═══ The records ═══

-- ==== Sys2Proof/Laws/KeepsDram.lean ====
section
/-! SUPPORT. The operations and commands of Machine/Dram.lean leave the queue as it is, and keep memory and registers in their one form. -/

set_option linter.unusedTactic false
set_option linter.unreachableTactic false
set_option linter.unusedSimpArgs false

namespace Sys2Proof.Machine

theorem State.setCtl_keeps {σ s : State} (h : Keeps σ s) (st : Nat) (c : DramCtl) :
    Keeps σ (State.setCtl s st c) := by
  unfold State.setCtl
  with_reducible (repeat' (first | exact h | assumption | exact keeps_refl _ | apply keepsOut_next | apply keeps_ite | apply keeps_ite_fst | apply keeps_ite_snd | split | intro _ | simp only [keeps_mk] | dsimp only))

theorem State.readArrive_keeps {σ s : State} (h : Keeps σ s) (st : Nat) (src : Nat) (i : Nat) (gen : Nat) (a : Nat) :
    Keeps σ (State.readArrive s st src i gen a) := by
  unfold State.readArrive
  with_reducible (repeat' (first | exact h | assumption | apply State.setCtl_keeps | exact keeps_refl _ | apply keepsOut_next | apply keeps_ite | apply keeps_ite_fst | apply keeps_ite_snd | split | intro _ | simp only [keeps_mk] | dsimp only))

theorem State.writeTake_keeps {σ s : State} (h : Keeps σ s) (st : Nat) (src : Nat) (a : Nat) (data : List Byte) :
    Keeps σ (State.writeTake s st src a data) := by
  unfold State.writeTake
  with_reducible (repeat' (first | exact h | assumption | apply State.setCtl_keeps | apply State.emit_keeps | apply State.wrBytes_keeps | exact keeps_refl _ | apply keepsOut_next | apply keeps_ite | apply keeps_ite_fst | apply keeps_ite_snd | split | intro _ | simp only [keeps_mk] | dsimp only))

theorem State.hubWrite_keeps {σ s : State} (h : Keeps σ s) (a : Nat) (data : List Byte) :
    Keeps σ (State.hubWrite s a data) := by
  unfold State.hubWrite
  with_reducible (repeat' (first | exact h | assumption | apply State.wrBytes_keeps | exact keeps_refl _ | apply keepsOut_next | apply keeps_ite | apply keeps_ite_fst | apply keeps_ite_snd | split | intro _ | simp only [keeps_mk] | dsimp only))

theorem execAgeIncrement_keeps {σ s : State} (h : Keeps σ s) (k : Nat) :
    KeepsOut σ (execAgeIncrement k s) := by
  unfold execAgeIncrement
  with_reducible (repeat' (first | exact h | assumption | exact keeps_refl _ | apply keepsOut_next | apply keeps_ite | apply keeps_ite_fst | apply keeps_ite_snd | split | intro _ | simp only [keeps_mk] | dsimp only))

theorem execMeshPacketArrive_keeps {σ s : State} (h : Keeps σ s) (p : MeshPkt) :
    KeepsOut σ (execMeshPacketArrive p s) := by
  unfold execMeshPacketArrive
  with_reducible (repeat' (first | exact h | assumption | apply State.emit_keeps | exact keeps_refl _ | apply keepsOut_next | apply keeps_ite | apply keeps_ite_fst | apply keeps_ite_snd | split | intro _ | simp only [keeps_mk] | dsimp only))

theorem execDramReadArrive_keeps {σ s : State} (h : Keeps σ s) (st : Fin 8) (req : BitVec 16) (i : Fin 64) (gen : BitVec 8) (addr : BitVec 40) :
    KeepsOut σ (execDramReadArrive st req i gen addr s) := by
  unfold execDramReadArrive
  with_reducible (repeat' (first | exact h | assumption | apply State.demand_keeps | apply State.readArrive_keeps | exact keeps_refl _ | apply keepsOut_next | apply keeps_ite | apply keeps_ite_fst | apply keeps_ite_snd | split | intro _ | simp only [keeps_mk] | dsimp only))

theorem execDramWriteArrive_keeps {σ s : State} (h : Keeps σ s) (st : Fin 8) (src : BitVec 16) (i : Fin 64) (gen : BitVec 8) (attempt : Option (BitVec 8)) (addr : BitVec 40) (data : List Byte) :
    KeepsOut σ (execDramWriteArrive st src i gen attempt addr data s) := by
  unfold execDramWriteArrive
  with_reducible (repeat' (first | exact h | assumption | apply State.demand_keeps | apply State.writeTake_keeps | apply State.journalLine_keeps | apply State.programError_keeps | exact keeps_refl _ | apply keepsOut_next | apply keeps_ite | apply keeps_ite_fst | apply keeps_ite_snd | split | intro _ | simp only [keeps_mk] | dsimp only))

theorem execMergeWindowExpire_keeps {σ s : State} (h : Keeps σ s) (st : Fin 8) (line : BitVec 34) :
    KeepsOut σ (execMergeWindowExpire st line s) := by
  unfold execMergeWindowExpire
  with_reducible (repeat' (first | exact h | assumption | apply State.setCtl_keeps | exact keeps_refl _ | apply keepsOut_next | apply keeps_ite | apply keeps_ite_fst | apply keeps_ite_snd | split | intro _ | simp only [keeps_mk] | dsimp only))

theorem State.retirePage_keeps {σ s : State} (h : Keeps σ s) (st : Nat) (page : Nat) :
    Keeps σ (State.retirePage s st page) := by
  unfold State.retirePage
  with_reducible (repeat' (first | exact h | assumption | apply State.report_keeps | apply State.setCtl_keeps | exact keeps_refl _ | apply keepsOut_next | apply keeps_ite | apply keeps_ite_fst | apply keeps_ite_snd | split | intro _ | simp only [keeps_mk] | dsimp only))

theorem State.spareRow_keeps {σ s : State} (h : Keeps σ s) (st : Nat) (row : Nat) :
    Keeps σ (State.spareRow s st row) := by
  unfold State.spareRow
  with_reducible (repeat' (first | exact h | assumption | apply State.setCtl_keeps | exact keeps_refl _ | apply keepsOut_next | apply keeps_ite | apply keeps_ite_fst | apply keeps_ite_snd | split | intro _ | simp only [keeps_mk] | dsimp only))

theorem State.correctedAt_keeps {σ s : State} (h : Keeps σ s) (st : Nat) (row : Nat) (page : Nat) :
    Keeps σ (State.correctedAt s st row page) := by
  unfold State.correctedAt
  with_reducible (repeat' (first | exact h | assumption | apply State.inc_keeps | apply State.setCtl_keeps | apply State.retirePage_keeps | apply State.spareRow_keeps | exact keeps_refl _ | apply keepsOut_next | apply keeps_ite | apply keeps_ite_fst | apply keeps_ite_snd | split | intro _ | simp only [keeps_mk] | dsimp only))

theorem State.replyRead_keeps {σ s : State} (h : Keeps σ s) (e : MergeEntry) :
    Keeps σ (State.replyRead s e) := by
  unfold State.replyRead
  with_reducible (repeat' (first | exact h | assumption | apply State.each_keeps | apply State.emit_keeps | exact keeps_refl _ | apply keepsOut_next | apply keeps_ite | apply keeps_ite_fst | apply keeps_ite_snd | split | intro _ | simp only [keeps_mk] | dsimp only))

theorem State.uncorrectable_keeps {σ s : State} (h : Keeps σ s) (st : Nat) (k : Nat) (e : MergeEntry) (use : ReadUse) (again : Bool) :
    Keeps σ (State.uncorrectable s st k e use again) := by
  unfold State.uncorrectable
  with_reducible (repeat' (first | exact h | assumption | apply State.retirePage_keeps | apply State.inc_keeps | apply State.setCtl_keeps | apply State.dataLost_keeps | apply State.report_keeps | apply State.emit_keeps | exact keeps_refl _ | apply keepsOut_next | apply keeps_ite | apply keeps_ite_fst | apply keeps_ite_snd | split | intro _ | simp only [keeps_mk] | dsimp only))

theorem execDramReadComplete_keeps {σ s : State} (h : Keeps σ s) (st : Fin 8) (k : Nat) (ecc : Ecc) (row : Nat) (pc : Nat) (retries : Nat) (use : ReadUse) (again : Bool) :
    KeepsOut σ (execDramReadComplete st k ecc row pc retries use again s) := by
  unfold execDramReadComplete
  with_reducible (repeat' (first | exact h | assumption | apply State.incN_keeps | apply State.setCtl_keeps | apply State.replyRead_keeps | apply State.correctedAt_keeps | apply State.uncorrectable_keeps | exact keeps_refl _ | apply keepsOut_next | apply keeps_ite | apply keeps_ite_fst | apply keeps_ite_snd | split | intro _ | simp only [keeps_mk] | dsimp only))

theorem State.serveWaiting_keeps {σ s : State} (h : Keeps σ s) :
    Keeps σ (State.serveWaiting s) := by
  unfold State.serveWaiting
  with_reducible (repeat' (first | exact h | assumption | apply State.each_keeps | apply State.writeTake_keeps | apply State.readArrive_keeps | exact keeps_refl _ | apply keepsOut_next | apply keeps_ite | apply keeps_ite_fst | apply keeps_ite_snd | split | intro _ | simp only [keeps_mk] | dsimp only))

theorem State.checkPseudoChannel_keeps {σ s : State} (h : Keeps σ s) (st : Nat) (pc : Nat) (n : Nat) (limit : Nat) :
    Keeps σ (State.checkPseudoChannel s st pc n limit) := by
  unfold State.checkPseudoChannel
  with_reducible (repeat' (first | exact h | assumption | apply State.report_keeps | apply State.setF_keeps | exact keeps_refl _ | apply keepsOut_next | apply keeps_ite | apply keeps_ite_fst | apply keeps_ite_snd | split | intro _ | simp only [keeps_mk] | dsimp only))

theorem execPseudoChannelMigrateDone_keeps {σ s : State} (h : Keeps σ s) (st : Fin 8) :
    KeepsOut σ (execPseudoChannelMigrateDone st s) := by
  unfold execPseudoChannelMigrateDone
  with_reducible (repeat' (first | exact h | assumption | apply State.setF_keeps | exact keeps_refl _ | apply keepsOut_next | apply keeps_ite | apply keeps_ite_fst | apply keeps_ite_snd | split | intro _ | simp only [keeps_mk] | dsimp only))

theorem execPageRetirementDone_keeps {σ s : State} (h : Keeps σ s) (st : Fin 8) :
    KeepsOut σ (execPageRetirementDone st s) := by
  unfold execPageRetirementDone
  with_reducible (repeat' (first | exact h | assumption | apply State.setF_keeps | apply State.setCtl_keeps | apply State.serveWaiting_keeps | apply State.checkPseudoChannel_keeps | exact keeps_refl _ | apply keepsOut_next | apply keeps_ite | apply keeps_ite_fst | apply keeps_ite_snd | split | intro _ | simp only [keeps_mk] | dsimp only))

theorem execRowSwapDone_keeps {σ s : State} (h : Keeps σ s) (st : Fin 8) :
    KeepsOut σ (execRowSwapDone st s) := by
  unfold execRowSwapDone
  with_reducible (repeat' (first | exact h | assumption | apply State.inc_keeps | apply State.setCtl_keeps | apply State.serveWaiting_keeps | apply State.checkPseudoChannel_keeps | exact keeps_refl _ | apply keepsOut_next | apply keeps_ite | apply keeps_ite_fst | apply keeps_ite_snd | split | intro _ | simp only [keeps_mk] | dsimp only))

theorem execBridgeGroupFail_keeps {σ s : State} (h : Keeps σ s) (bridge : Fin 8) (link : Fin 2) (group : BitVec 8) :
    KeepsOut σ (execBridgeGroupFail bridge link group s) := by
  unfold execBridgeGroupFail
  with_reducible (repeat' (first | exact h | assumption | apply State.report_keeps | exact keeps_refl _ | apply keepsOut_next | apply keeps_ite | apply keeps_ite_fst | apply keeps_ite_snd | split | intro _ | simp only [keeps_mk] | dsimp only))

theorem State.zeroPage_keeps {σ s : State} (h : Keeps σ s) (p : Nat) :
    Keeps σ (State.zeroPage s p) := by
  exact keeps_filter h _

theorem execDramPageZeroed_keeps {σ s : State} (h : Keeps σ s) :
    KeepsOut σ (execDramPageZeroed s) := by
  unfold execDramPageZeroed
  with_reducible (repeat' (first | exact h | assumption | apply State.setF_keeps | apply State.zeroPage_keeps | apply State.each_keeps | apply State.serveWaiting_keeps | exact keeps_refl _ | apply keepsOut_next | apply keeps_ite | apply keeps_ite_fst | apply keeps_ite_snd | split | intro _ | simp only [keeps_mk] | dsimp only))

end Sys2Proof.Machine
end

═══

#### [Task objective]
Please return the lines above that run from the line containing "assumption | apply State.setF_keeps | exact" to the line containing "unfold execPageRetirementDone", inclusive, exactly and with no other lines.

#### [Solution for this exercise]
  with_reducible (repeat' (first | exact h | assumption | apply State.setF_keeps | exact keeps_refl _ | apply keepsOut_next | apply keeps_ite | apply keeps_ite_fst | apply keeps_ite_snd | split | intro _ | simp only [keeps_mk] | dsimp only))

theorem execPageRetirementDone_keeps {σ s : State} (h : Keeps σ s) (st : Fin 8) :
    KeepsOut σ (execPageRetirementDone st s) := by
  unfold execPageRetirementDone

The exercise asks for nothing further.